Given data »
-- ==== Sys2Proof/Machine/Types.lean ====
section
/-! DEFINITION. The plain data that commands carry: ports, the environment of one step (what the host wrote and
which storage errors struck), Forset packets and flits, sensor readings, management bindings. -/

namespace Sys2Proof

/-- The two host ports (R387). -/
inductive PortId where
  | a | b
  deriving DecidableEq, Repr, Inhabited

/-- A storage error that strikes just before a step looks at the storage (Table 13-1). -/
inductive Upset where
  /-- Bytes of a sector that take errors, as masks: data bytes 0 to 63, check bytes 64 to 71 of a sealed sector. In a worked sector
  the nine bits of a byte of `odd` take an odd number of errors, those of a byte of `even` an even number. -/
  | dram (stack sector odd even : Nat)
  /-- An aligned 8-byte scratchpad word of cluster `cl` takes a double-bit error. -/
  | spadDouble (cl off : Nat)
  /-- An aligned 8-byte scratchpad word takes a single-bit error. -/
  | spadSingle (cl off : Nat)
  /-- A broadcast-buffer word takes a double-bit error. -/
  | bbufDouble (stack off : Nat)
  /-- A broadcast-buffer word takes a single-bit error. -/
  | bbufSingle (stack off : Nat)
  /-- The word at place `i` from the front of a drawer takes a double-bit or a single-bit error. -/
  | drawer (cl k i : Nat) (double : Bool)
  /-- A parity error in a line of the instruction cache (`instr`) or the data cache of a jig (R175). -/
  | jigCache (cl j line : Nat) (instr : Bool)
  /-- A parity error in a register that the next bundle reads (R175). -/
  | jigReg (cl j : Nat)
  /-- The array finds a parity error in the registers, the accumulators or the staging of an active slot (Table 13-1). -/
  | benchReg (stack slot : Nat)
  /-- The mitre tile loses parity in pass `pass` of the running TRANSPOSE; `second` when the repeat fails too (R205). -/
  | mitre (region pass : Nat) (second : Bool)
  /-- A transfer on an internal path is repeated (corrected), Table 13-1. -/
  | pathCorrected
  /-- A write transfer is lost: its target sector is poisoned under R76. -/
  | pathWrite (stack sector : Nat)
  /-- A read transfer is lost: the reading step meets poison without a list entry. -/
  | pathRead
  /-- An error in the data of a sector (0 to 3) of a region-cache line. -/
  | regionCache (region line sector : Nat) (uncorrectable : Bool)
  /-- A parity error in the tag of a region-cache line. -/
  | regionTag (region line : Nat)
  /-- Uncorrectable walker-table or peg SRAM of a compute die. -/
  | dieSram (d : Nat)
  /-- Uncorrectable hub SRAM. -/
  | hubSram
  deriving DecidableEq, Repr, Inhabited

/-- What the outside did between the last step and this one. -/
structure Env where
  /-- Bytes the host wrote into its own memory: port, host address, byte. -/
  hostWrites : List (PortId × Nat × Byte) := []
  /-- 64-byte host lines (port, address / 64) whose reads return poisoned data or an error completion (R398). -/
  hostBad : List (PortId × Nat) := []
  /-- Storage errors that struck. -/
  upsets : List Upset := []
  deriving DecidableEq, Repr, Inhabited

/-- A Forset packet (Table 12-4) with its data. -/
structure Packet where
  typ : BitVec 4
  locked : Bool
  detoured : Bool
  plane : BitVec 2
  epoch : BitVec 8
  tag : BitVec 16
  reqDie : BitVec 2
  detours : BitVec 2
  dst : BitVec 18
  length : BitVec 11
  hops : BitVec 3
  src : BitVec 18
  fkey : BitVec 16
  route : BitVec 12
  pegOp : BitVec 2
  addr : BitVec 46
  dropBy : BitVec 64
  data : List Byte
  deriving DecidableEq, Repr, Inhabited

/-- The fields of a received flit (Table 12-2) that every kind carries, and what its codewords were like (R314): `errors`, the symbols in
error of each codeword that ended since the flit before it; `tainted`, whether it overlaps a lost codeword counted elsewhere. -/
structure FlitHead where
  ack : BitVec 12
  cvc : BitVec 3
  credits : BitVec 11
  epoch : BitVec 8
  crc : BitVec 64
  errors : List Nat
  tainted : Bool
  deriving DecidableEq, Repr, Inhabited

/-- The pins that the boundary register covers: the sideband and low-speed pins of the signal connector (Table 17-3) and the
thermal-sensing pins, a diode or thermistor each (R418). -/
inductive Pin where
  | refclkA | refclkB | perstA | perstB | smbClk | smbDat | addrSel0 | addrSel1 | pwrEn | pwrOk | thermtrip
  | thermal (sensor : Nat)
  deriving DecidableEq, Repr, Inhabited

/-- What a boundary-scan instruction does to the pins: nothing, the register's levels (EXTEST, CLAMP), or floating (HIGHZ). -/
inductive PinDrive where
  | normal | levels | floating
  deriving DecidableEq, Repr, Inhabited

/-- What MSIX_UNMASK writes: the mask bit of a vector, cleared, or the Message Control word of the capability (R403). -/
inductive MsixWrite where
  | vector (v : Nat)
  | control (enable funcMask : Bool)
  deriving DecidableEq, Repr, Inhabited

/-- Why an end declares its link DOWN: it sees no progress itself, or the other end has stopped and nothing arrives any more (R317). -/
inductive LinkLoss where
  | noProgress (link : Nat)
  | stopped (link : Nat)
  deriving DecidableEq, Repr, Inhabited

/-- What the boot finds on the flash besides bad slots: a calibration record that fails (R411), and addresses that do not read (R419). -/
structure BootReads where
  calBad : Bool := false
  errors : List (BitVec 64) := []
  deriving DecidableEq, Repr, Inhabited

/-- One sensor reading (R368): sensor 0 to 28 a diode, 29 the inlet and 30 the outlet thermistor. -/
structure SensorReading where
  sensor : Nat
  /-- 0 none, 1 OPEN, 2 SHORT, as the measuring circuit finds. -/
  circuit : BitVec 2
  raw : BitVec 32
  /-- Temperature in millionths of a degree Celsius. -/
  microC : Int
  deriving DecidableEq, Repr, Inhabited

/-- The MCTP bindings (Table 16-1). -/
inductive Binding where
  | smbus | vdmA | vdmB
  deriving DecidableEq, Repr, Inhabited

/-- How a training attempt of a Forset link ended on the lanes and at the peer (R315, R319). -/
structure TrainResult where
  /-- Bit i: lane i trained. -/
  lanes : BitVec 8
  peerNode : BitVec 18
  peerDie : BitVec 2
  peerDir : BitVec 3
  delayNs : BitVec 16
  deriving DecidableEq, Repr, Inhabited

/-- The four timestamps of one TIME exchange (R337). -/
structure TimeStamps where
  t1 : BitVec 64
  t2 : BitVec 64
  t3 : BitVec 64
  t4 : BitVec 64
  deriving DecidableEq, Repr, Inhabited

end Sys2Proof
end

Task to complete »
Show the lines where the word "thermal" appears in the entries.

Exercise response »
thermal-sensing pins, a diode or thermistor each (R418). -/
  | thermal (sensor : Nat)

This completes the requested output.